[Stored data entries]
-- ==== Sys2Proof/Machine/Commands.lean ====
section
/-! DEFINITION. What asynchronous commands share: path ranges and their checks (R199), pieces (R248), footprints and
tracker slots (R31, R33, R204), transfer identifiers (R200), flag operands (R203). -/

set_option linter.unusedVariables false

namespace Sys2Proof.Machine

/-! Addresses. -/

/-- The paths that C forms read and write (R199). -/
def readPaths : List Nat := [0, 1, 3, 4, 5, 6]
def writePaths : List Nat := [0, 3, 4, 5, 6]

/-- The checks of a range of `n` bytes from a path address (R199); a range of no bytes passes. -/
def State.rangeCheck (s : State) (e n : Nat) (k : AccKind) : Except Stop Unit :=
  if n = 0 then .ok () else s.pathCheck e n k (if k = .read then readPaths else writePaths)

/-- The hull of rows of `b` bytes at `e + r·pitch` (R207): unbounded lowest address and length. -/
def rowsHull (e rows b : Nat) (pitch : Int) : Int × Nat :=
  let d := pitch * ((rows : Int) - 1)
  (e + (if d < 0 then d else 0), b + d.natAbs)

/-- The range of a package-wide window that a path address range covers, if it counts toward a footprint (R204): path
0x3, or 0x4. -/
def footRange (core e n : Nat) (write : Bool) : List FpRange :=
  if n = 0 then []
  else match pathOf e with
    | 3 => [{ lo := chipAddr core (bits e 20 0), hi := chipAddr core (bits e 20 0) + n, write := write }]
    | 4 => [{ lo := bits e 28 0, hi := bits e 28 0 + n, write := write }]
    | _ => []

/-! Pieces. -/

/-- The pieces of `n` bytes from path address `e`, one for each aligned 8-byte unit, placed in the buffer from `off`
(R248); `fuel` bounds the units. -/
def piecesOf (el off e n : Nat) : Nat → List Piece
  | 0 => []
  | fuel + 1 =>
    if n = 0 then []
    else
      let k := Nat.min n (8 - e % 8)
      { el := el, off := off, addr := e, len := k } :: piecesOf el (off + k) (e + k) (n - k) fuel

/-- All the pieces of a range. -/
def pieces (el off e n : Nat) : List Piece := piecesOf el off e n (n / 8 + 2)

/-- A buffer of bytes not yet read. -/
def unread (n : Nat) : List Nat := List.replicate n 256

/-- Bytes placed in a buffer. -/
def fillBuf (buf : List Nat) (off : Nat) (bs : List Byte) : List Nat :=
  buf.take off ++ bs.map BitVec.toNat ++ buf.drop (off + bs.length)

/-- The bytes of a buffer, read. -/
def bufBytes (buf : List Nat) (off n : Nat) : List Byte := ((buf.drop off).take n).map (BitVec.ofNat 8)

/-- A little-endian number in a buffer. -/
def bufNum (buf : List Nat) (off n : Nat) : Nat := leNat (bufBytes buf off n)

/-- An entry of the strand's list. -/
def Strand.entry (t : Strand) (id : Nat) : Option Async := t.asyncs.find? fun a => a.id == id

def Strand.setEntry (t : Strand) (id : Nat) (f : Async → Async) : Strand :=
  { t with asyncs := t.asyncs.map fun a => if a.id = id then f a else a }

/-! Commands. -/

/-- Whether a written range reaches beyond the own core's scratchpad, tiles and accumulators (R334). -/
def State.reachesOut (s : State) (e n : Nat) : Bool :=
  decide (n ≠ 0) &&
    match winKey s.dev.pkg s.core e with
    | some key => !(decide (key / 2 ^ 21 = s.core) && decide (key % 2 ^ 21 + n ≤ 0x120000))
    | none => true

/-- The identifier that a channel's next command takes (R200). -/
def State.takeXid (s : State) (ch : Nat) : Nat × State :=
  let c := s.chan s.core ch
  (c.next, s.updCore s.core fun k => { k with chans := mset ch { c with next := (c.next + 1) % 2 ^ 32 } k.chans })

/-- DONE moved over the completed identifiers that follow it; `fuel` bounds them. -/
def ChanState.advance (c : ChanState) : Nat → ChanState
  | 0 => c
  | fuel + 1 =>
    if c.ahead.contains c.done then
      ChanState.advance { c with done := (c.done + 1) % 2 ^ 32, ahead := c.ahead.filter fun k => k != c.done } fuel
    else c

/-- The command of an identifier has completed (R200, R201). -/
def ChanState.complete (c : ChanState) (xid : Nat) : ChanState :=
  { c with ahead := c.ahead ++ [xid] }.advance (c.ahead.length + 1)

/-- A command's edges, its tracker slot and the timed accesses that its footprint meets (R31 to R33, R141): its slot,
and the hints it costs. -/
def Strand.footGate (t : Strand) (core trk : Nat) (fp : List FpRange) : Except Stop (Nat × Nat) :=
  match t.edges fp with
  | .error x => .error x
  | .ok _ =>
    let clash := fp.any fun f =>
      decide (f.lo / 2 ^ 21 = core) && t.conflicts (f.lo % 2 ^ 21) (f.lo % 2 ^ 21 + (f.hi - f.lo)) f.write
    if clash && t.dbg then trapStop (trapSC 1 0)
    else if fp.isEmpty then .ok (0, b2n clash)
    else
      match t.takeSlot trk with
      | .error x => .error x
      | .ok (k, n) => .ok (k, n + b2n clash)

/-- A command issued: its edges and slot, its translations `pas`, its identifier and its place in program order, and its first access
set to perform; a 33rd command of a channel is a landing that has not arrived (R200). In debug mode a TRK of a command without a
footprint traps before a translation does (R34, R40). -/
def issueGated (h : Hdr) (a : Async) (k : State → State) (gate : List FpRange) (pas : Except Stop Unit) : Operation := fun s =>
  match s.t.footGate s.core h.trk.val gate with
  | .error x => .error x
  | .ok (slot, hints) =>
    if s.t.dbg && gate.isEmpty && h.trk.val != 0 then trapStop (trapSC 4 h.trk.val)
    else
      match pas with
      | .error x => .error x
      | .ok _ =>
        let s1 := s.upd fun t => { t with hmis := t.hmis + BitVec.ofNat 64 hints }
        let x : Nat × State := match a.chan with | some ch => s1.takeXid ch | none => (0, s1)
        let full := match a.chan with | some ch => decide (32 ≤ inChannel s.t.asyncs ch) | none => false
        let s2 := if full then (x.2.landLater 1 (.channel (a.chan.getD 0))).2 else x.2
        .ok { own := true, trk := slot != 0
              s := k (s2.addAsync { a with xid := x.1, trk := slot, spost := h.spost.val }) }

/-- A command whose edges are those of its footprint. -/
def issueCommand (h : Hdr) (a : Async) (k : State → State := id) : Operation := issueGated h a k a.fp (.ok ())

/-- The flag operand of a form (R203): its address and value, of a form with `.fw`. -/
def flagOf (fw : Bool) (v : Nat) : Option (Nat × Nat) := if fw then some (bits v 19 0, bits v 63 32) else none

/-- The checks of a flag operand (R203). -/
def flagCheck (fw : Bool) (v size : Nat) : Except Stop Unit :=
  if !fw then .ok ()
  else if spadBytes < bits v 19 0 + size then trapStop (trapAF 3 3)
  else check (bits v 19 0 % size == 0) (trapAF 4 3)

/-- The footprint of a flag word (R204). -/
def flagRange (core : Nat) (f : Option (Nat × Nat)) (size : Nat) : List FpRange :=
  match f with
  | some (a, _) => [winRange core a (a + size) true]
  | none => []

/-- A push reserved for a value that an event brings, due at k + `lat` (R27): the landing's number and the state. -/
def State.pushLater (s : State) (q : Fin 32) (lat : Nat) : Except Stop (Nat × State) :=
  match s.t.reserveQ q.val s.t.seq with
  | .error x => .error x
  | .ok t1 =>
    let l := (s.setStrand s.cur t1).landLater lat .data
    .ok (l.1, l.2.upd fun t =>
      { t with pend := t.pend.map fun m => if m.id = l.1 then { m with vals := [t.physQ q.val] } else m
               hpend := t.hpend.map fun m => if m.id = l.1 then { m with vals := [t.physQ q.val] } else m })

/-! Performing. -/

/-- Whether an asynchronous access of the strand still has to perform. -/
def Strand.unperformed (t : Strand) (id : Nat) : Bool := t.asyncs.any fun a => a.id == id && !a.performed

/-- Fences that have nothing left to wait for are done (R124, R256): `vals` are the accesses a fence covers, `level` its scope. -/
def State.settleFences (s : State) : State :=
  if s.t.asyncs.any fun a => a.fence.isSome then
    s.upd fun t => { t with asyncs := t.asyncs.filter fun a => !(a.fence.isSome && !s.anyLeft a.vals a.level) }
  else s

/-- Whether a write of an access of strand `x` still waits at a boundary of the strand it goes to (R60). -/
def State.writeWaits (s : State) (x id : Nat) : Bool :=
  s.strands.any fun e => e.2.deferred.any fun w => w.src == some (x, id)

/-- A command whose accesses have all performed: its footprint is its flag word alone, and its completion falls (R201).
A write to registers performs when its home applies it (R247): until then the command has not performed. -/
def State.performed (s : State) (id : Nat) : State :=
  let flagFp (a : Async) : List FpRange := match a.flag with | some _ => a.fp.drop (a.fp.length - 1) | none => []
  if s.writeWaits s.cur id then s.upd fun t => t.setEntry id fun a => { a with phase := applying }
  else
    ((s.upd fun t => t.setEntry id fun a => { a with performed := true, fp := flagFp a }).settleFences).schedule s.now
      (.commandCompletion s.cur id)

/-- The value of a landing that has been read; its arrival follows. -/
def State.deliver (s : State) (l : Option Nat) (effs : List Eff) : State :=
  match l with
  | none => s
  | some id =>
    let f (m : Landing) : Landing := if m.id = id then { m with effs := effs } else m
    (s.upd fun t =>
      { t with pend := t.pend.map f, hpend := t.hpend.map f }.inCheckpoint fun k => { k with pend := k.pend.map f }).later
      (.variableLatencyArrival s.cur id)

/-- The new value of an atomic's word (R123). -/
def atomicValue (i : Instr) (ty : Ty) (old b c : Nat) : Nat :=
  let w := ty.width
  match i with
  | .aadd _ _ => (old + b) % 2 ^ w
  | .acas _ _ => if old = c % 2 ^ w then b % 2 ^ w else old
  | .amax _ _ =>
    if ty.signed then (if sext w old < sext w b then b % 2 ^ w else old) else Nat.max old (b % 2 ^ w)
  | _ => b % 2 ^ w

/-- The type of an atomic's word. -/
def atomicTy : Instr → Ty
  | .aadd _ b | .acas _ b | .amax _ b | .axchg _ b => b.ty
  | _ => .n64

/-- A waiting write of the strand acted on applied; an atomic reads its word now, writes it and delivers the old value (R123). -/
def State.applyWaiting (s : State) (w : DeferredWrite) : State :=
  match w.rmw with
  | some (i, b, c) =>
    let n := w.bs.length
    let old := leNat (s.windowRead s.core w.off n)
    let s1 := s.windowApply s.t.rights s.core w.off (leBytes n (atomicValue i (atomicTy i) old b c))
    match w.src.bind fun p => ((s.strandAt p.1).entry p.2).map fun a => (p.1, a.land) with
    | some (x, l) => { ({ s1 with cur := x } : State).deliver l [.ll (BitVec.ofNat 64 old)] with cur := s.cur }
    | none => s1
  | none => s.windowApply s.t.rights s.core w.off w.bs

/-- The window writes that waited for the strand's boundary, in their order of arrival (R60): each performs now. -/
def State.flushDeferred (s : State) : State :=
  let s1 := s.t.deferred.foldl (fun s w => s.applyWaiting w) (s.upd fun t => { t with deferred := [] })
  let s2 := s.t.deferred.foldl
    (fun (s : State) w =>
      match w.src with
      | none => s
      | some p => match (s.strandAt p.1).entry p.2 with
        | none => s
        | some a => if a.phase = applying ∧ !a.performed then ({ s with cur := p.1 } : State).performed p.2 else s)
    s1
  { s2 with cur := s.cur }

end Sys2Proof.Machine
end

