-- ==== Sys2Proof/Machine/Dist.lean ====
section
/-! DEFINITION. Class D: lane counts and operands (R162 to R166), the forms (R168 to R178) and their landings (R165). -/

set_option linter.unusedVariables false

namespace Sys2Proof.Machine

/-! Registers. -/

/-- The window offset of lane `l` of `dv`n (R53). -/
def dvLaneAt (n l : Nat) : Nat := 0x120000 + 0x1000 * n + 64 * l

/-- The eight points of a lane: value and weight encodings. -/
def State.dvLane (s : State) (n l : Nat) : List (Nat × Nat) :=
  (List.range 8).map fun j =>
    (s.num .chip (chipAddr s.core (dvLaneAt n l + 8 * j)) 4, s.num .chip (chipAddr s.core (dvLaneAt n l + 8 * j + 4)) 4)

/-- The number of a distribution register operand. -/
def Opd.dvNum : Opd → Nat
  | .dv n => n.val
  | _ => 0

/-- Eight points as the landing of a lane writes them. -/
def laneEff (n l : Nat) (ps : List (Nat × Nat)) : Eff :=
  .store (dvLaneAt n l) (ps.flatMap fun p => leBytes 4 p.1 ++ leBytes 4 p.2)

/-- The points of an invalid lane in binary32 (R167). -/
def invalidLane : List (Nat × Nat) := List.replicate 8 (nanCode .f32, nanCode .f32)

def LaneOut.pts : LaneOut → List (Nat × Nat)
  | .invalid => invalidLane
  | .points ps => ps

/-! Lanes and region operands. -/

/-- The lanes of a word: the first and how many (R163). -/
def Strand.lanes (t : Strand) (b : VBody) : Except Stop (Nat × Nat) :=
  let nl := bits b.vx.toNat 17 12
  match b.d with
  | .q _ => .ok (nl, 1)
  | _ =>
    if b.lce then
      let n := t.lcount .v b.lcn.val
      if 64 < n then trapStop (trapIL 6 8) else .ok (0, n)
    else .ok (0, nl + 1)

/-- What a D form asks of a region in a slot: its TYPE and its least COUNT for n lanes (R164). -/
abbrev RegionNeed := Nat → Nat → Ty × Nat

/-- The checks on lanes and regions: `IL 5`, a reserved TYPE, more than 64 lanes, then `AF 3`, then TYPE, STRIDE and
COUNT (R163, R164): the first lane, how many, and the regions. -/
def State.dRegions (s : State) (f : VForm) (b : VBody) (need : RegionNeed) :
    Except Stop (Nat × Nat × List (Nat × Rgn)) :=
  let t := s.t
  match t.regionCheck ((List.range 4).map fun i => (i, formOpd f b i)) fun _ _ => true with
  | .error x => .error x
  | .ok _ =>
    match t.lanes b with
    | .error x => .error x
    | .ok (l0, n) =>
      let rs := t.regionsOf f b
      if !rs.all fun x => t.rgnInside x.2 (need x.1 n).2 then trapStop (trapAF 3 3)
      else
        match rs.find? fun x => x.2.ty != (need x.1 n).1 || x.2.stride != 1 || decide (x.2.count < (need x.1 n).2) with
        | some x => trapStop (trapIL 6 x.1)
        | none => .ok (l0, n, rs)

/-- What a D word delivers: effects and flags. -/
structure DOut where
  effs : List Eff
  flags : Nat := 0
  deriving DecidableEq, Repr

/-- The regions and scalars that a form's meaning reads: binary32 element or scalar of a slot for lane `l`, and the
region of a slot. -/
structure DIn where
  real : Nat → Nat → XReal
  low : Nat → Nat
  rg : Nat → Rgn

/-- `EC 1` of poison in the lanes of a distribution register that a word takes as an operand (R359). -/
def State.lanePoison (s : State) (b : VBody) (l0 n : Nat) : Except Stop Unit :=
  let lanes (o : Opd) : Option Nat := match o with | .dv r => s.poisoned .chip (chipAddr s.core (dvLaneAt r.val l0)) (64 * n) | _ => none
  match (lanes b.a).orElse fun _ => lanes b.b with
  | some u => trapStop { trapEC 16 with addr := 3 * 2 ^ 60 + (8 * u - chipAddr s.core 0) }
  | none => .ok ()

/-- A D word (R165): its checks, its reads, its draws and one landing for its whole result; with n = 0 it has no effect
(R163). -/
def dOp (f : VForm) (h : Hdr) (b : VBody) (lat : Nat → Nat) (need : RegionNeed) (draws : Nat)
    (k : State → DIn → List Nat → List Nat → DOut) : Operation := fun s =>
  match s.dRegions f b need with
  | .error x => .error x
  | .ok (l0, n, rs) =>
    if n = 0 then .ok { s := s }
    else
      match s.t.streamOperands .v f h b with
      | .error x => .error x
      | .ok (vs, t1) =>
        let t := s.t
        match (s.regionGate 0 t.ctx.sclk (rs.map fun x => ⟨x.2, (need x.1 n).2, 1, x.1 != 3, 0, false, 0⟩) (.ok ())).bind fun _ =>
            s.lanePoison b l0 n with
        | .error x => .error x
        | .ok _ =>
          let d := (s.setStrand s.cur t1).draw b.rnd (draws * n)
          let rg (i : Nat) : Rgn := ((rs.find? fun x => x.1 == i).map Prod.snd).getD (rgn 0)
          let inp : DIn :=
            { rg := rg, low := fun i => (vs.getD i 0).toNat
              real := fun i l =>
                if Opd.isRegion (formOpd f b i) then decode .f32 ((rg i).get s l)
                else decode .f32 (vs.getD i 0).toNat }
          let o := k s inp ((List.range n).map (l0 + ·)) d.1
          let due := t.ctx.sclk + lat n
          .ok { s := d.2.upd fun t =>
                  { (t.addLanding { id := 0, seq := t.seq, due := due, effs := o.effs, flags := o.flags }) with
                    timed := t.timed ++ (rs.flatMap fun x =>
                      if x.1 = 3 then x.2.timed (need 3 n).2 (need 3 n).2 1 due true else []) } }

/-- No region. -/
def noNeed : RegionNeed := fun _ _ => (.f32, 0)

/-- Per-lane operands: a binary32 region of n elements. -/
def laneNeed : RegionNeed := fun _ n => (.f32, n)

/-- The lineage mask that the landing writes (R166). -/
def maskEff (o : Opd) (m : Nat) : List Eff := match o with | .dv n => [.dvMask n (BitVec.ofNat 16 m)] | _ => []

/-- Lanes into a distribution register, with its mask. -/
def dvOut (o : Opd) (mask : Nat) (ls : List (Nat × LaneOut × Nat)) : DOut :=
  { effs := (ls.map fun x => laneEff (Opd.dvNum o) x.1 x.2.1.pts) ++ maskEff o mask
    flags := ls.foldl (fun m x => fOr m x.2.2) 0 }

/-- One number a lane into a region of binary32 or a queue register. -/
def laneNumbers (t : Strand) (b : VBody) (rg : Rgn) (ls : List (Nat × Nat × Nat)) : DOut :=
  { effs := ls.map fun x =>
      match b.d with
      | .q n => .push (t.physQ n.val) t.seq (BitVec.ofNat 64 x.2.1)
      | _ => rg.put x.1 x.2.1
    flags := ls.foldl (fun m x => fOr m x.2.2) 0 }

def issueD (op : DOp) (h : Hdr) (b : VBody) (f : Operation) (s : State) : Host.Outcome State Fault Refusal :=
  .next (s.issue (.d op h b) f)

/-! Pairing forms (R170 to R172). -/

/-- The 64 slots of a raw lane. -/
def rawSlots (r : Option (List Pair × Nat)) : List (Nat × Nat) :=
  match r with
  | none => List.replicate 64 (nanCode .f64, nanCode .f64)
  | some p =>
    (List.range 64).map fun t =>
      match p.1.find? fun x => x.slot == t with
      | some x => (x.code, (round .f64 .rne 0 (.fin false x.w)).1)
      | none => (0, 0)

/-- A pairing form. -/
def pairingOp (op : DOp) (o : PairOp) (h : Hdr) (b : VBody) : Operation :=
  let raw := Opd.isRegion b.d
  dOp op.form h b (fun _ => if raw then 16 else 40) (fun _ n => (.f64, 128 * n)) 0 fun s inp ls _ =>
    let ma := s.dvMask s.core (Opd.dvNum b.a)
    let mb := s.dvMask s.core (Opd.dvNum b.b)
    let dep := ma &&& mb ≠ 0
    let pairs := ls.map fun l =>
      (l, pairLane o dep (s.dvLane (Opd.dvNum b.a) l) (s.dvLane (Opd.dvNum b.b) l))
    let out : DOut :=
      if raw then
        { effs := pairs.flatMap fun x =>
            (rawSlots x.2).zipIdx.flatMap fun p =>
              [(inp.rg 3).put (128 * x.1 + 2 * p.2) p.1.1, (inp.rg 3).put (128 * x.1 + 2 * p.2 + 1) p.1.2]
          flags := pairs.foldl (fun m x => fOr m (match x.2 with | none => fNV | some p => p.2)) 0 }
      else
        dvOut b.d (ma ||| mb) (pairs.map fun x =>
          match x.2 with
          | none => (x.1, .invalid, fNV)
          | some p =>
            let c := condense (p.1.map Pair.pt |>.filter fun q => !q.w.isZero)
            (x.1, c.1, fOr p.2 c.2))
    { out with flags := if dep then fOr out.flags fDEP else out.flags }

/-! The instructions. -/

/-- `dld` (R168). -/
def execDld (h : Hdr) (b : VBody) : State → Host.Outcome State Fault Refusal :=
  issueD .dld h b (dOp (DOp.form .dld) h b (fun _ => 4) (fun _ n => (.f32, 16 * n)) 0 fun s inp ls _ =>
    dvOut b.d (inp.low 1) (ls.map fun l =>
      (l, .points ((List.range 8).map fun j =>
        ((inp.rg 0).get s (16 * l + 2 * j), (inp.rg 0).get s (16 * l + 2 * j + 1))), 0)))

/-- `dsto` (R168). -/
def execDsto (h : Hdr) (b : VBody) : State → Host.Outcome State Fault Refusal :=
  issueD .dsto h b (dOp (DOp.form .dsto) h b (fun _ => 4) (fun _ n => (.f32, 16 * n)) 0 fun s inp ls _ =>
    { effs := ls.flatMap fun l =>
        (s.dvLane (Opd.dvNum b.a) l).zipIdx.flatMap fun p =>
          [(inp.rg 3).put (16 * l + 2 * p.2) p.1.1, (inp.rg 3).put (16 * l + 2 * p.2 + 1) p.1.2] })

/-- `dadd` (R170). -/
def execDadd (h : Hdr) (b : VBody) : State → Host.Outcome State Fault Refusal :=
  issueD .dadd h b (pairingOp .dadd .add h b)

/-- `dsub` (R170). -/
def execDsub (h : Hdr) (b : VBody) : State → Host.Outcome State Fault Refusal :=
  issueD .dsub h b (pairingOp .dsub .sub h b)

/-- `dmul` (R170). -/
def execDmul (h : Hdr) (b : VBody) : State → Host.Outcome State Fault Refusal :=
  issueD .dmul h b (pairingOp .dmul .mul h b)

/-- `dmax` (R170). -/
def execDmax (h : Hdr) (b : VBody) : State → Host.Outcome State Fault Refusal :=
  issueD .dmax h b (pairingOp .dmax .max h b)

/-- `dmin` (R170). -/
def execDmin (h : Hdr) (b : VBody) : State → Host.Outcome State Fault Refusal :=
  issueD .dmin h b (pairingOp .dmin .min h b)

/-- `daff` (R174). -/
def execDaff (h : Hdr) (b : VBody) : State → Host.Outcome State Fault Refusal :=
  issueD .daff h b (dOp (DOp.form .daff) h b (fun _ => 8) laneNeed 8 fun s inp ls draws =>
    dvOut b.d (s.dvMask s.core (Opd.dvNum b.a)) (ls.map fun l =>
      (l, affineLane b.rnd (inp.real 1 l) (inp.real 2 l) (draws.drop (8 * l)) (s.dvLane (Opd.dvNum b.a) l))))

/-- `dmix` (R175). -/
def execDmix (h : Hdr) (b : VBody) : State → Host.Outcome State Fault Refusal :=
  issueD .dmix h b (dOp (DOp.form .dmix) h b (fun _ => 24) laneNeed 0 fun s inp ls _ =>
    let na := Opd.dvNum b.a
    let nb := Opd.dvNum b.b
    dvOut b.d (s.dvMask s.core na ||| s.dvMask s.core nb) (ls.map fun l =>
      (l, mixLane (inp.real 2 l) (s.dvLane na l) (s.dvLane nb l))))

/-- `dsmp` (R176). -/
def execDsmp (h : Hdr) (b : VBody) : State → Host.Outcome State Fault Refusal :=
  let c := bits b.vx.toNat 9 0
  issueD .dsmp h b (dOp (DOp.form .dsmp) h b (fun n => 24 + ceilDiv (c * n) 64) (fun _ n => (.f32, c * n)) 0
    fun s inp ls _ =>
      dvOut b.d (inp.low 2) (ls.map fun l =>
        let ps := (List.range c).map fun m => ((inp.rg 0).get s (c * l + m), inp.low 1 % 2 ^ 32)
        let r := match lanePoints .f32 ps with
          | none => (LaneOut.invalid, fNV)
          | some pts => condense pts
        (l, r.1, r.2)))

/-- `dcond` (R176). -/
def execDcond (h : Hdr) (b : VBody) : State → Host.Outcome State Fault Refusal :=
  issueD .dcond h b (dOp (DOp.form .dcond) h b (fun _ => 24) (fun _ n => (.f64, 128 * n)) 0 fun s inp ls _ =>
    dvOut b.d (inp.low 1) (ls.map fun l =>
      let ps := (List.range 64).map fun t =>
        ((inp.rg 0).get s (128 * l + 2 * t), (inp.rg 0).get s (128 * l + 2 * t + 1))
      let r := match lanePoints .f64 ps with
        | none => (LaneOut.invalid, fNV)
        | some pts => condense pts
      (l, r.1, r.2)))

/-- `dmom` (R177). -/
def execDmom (h : Hdr) (b : VBody) : State → Host.Outcome State Fault Refusal :=
  issueD .dmom h b (dOp (DOp.form .dmom) h b (fun _ => 12) laneNeed 1 fun s inp ls draws =>
    laneNumbers s.t b (inp.rg 3) (ls.zipIdx.map fun l =>
      (l.1, momentLane (b.vx.toNat % 4) b.rnd (draws.getD l.2 0) (s.dvLane (Opd.dvNum b.a) l.1))))

/-- `dqnt` (R178). -/
def execDqnt (h : Hdr) (b : VBody) : State → Host.Outcome State Fault Refusal :=
  issueD .dqnt h b (dOp (DOp.form .dqnt) h b (fun _ => 12) laneNeed 0 fun s inp ls _ =>
    laneNumbers s.t b (inp.rg 3) (ls.map fun l =>
      (l, quantileLane (inp.real 1 l) (s.dvLane (Opd.dvNum b.a) l))))

/-- `dlin.set` (R169): the mask alone, at k + 1. -/
def execDlinSet (h : Hdr) (b : VBody) : State → Host.Outcome State Fault Refusal :=
  issueD .dlinSet h b (dOp (DOp.form .dlinSet) h b (fun _ => 1) noNeed 0 fun s inp _ _ =>
    { effs := maskEff b.d (inp.low 1) })

/-- `dlin.get` (R169): a push of the mask, due at k + 1. -/
def execDlinGet (h : Hdr) (b : VBody) : State → Host.Outcome State Fault Refusal :=
  issueD .dlinGet h b (dOp (DOp.form .dlinGet) h b (fun _ => 1) noNeed 0 fun s inp _ _ =>
    { effs := match b.d with
        | .q n => [.push (s.t.physQ n.val) s.t.seq (BitVec.ofNat 64 (s.dvMask s.core (Opd.dvNum b.a)))]
        | _ => [] })

end Sys2Proof.Machine
end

• Problem details:
Search the records for the word "draws" and return every line that holds it.

• Solution to this task:
/-- A D word (R165): its checks, its reads, its draws and one landing for its whole result; with n = 0 it has no effect
def dOp (f : VForm) (h : Hdr) (b : VBody) (lat : Nat → Nat) (need : RegionNeed) (draws : Nat)
          let d := (s.setStrand s.cur t1).draw b.rnd (draws * n)
  issueD .daff h b (dOp (DOp.form .daff) h b (fun _ => 8) laneNeed 8 fun s inp ls draws =>
      (l, affineLane b.rnd (inp.real 1 l) (inp.real 2 l) (draws.drop (8 * l)) (s.dvLane (Opd.dvNum b.a) l))))
  issueD .dmom h b (dOp (DOp.form .dmom) h b (fun _ => 12) laneNeed 1 fun s inp ls draws =>
      (l.1, momentLane (b.vx.toNat % 4) b.rnd (draws.getD l.2 0) (s.dvLane (Opd.dvNum b.a) l.1))))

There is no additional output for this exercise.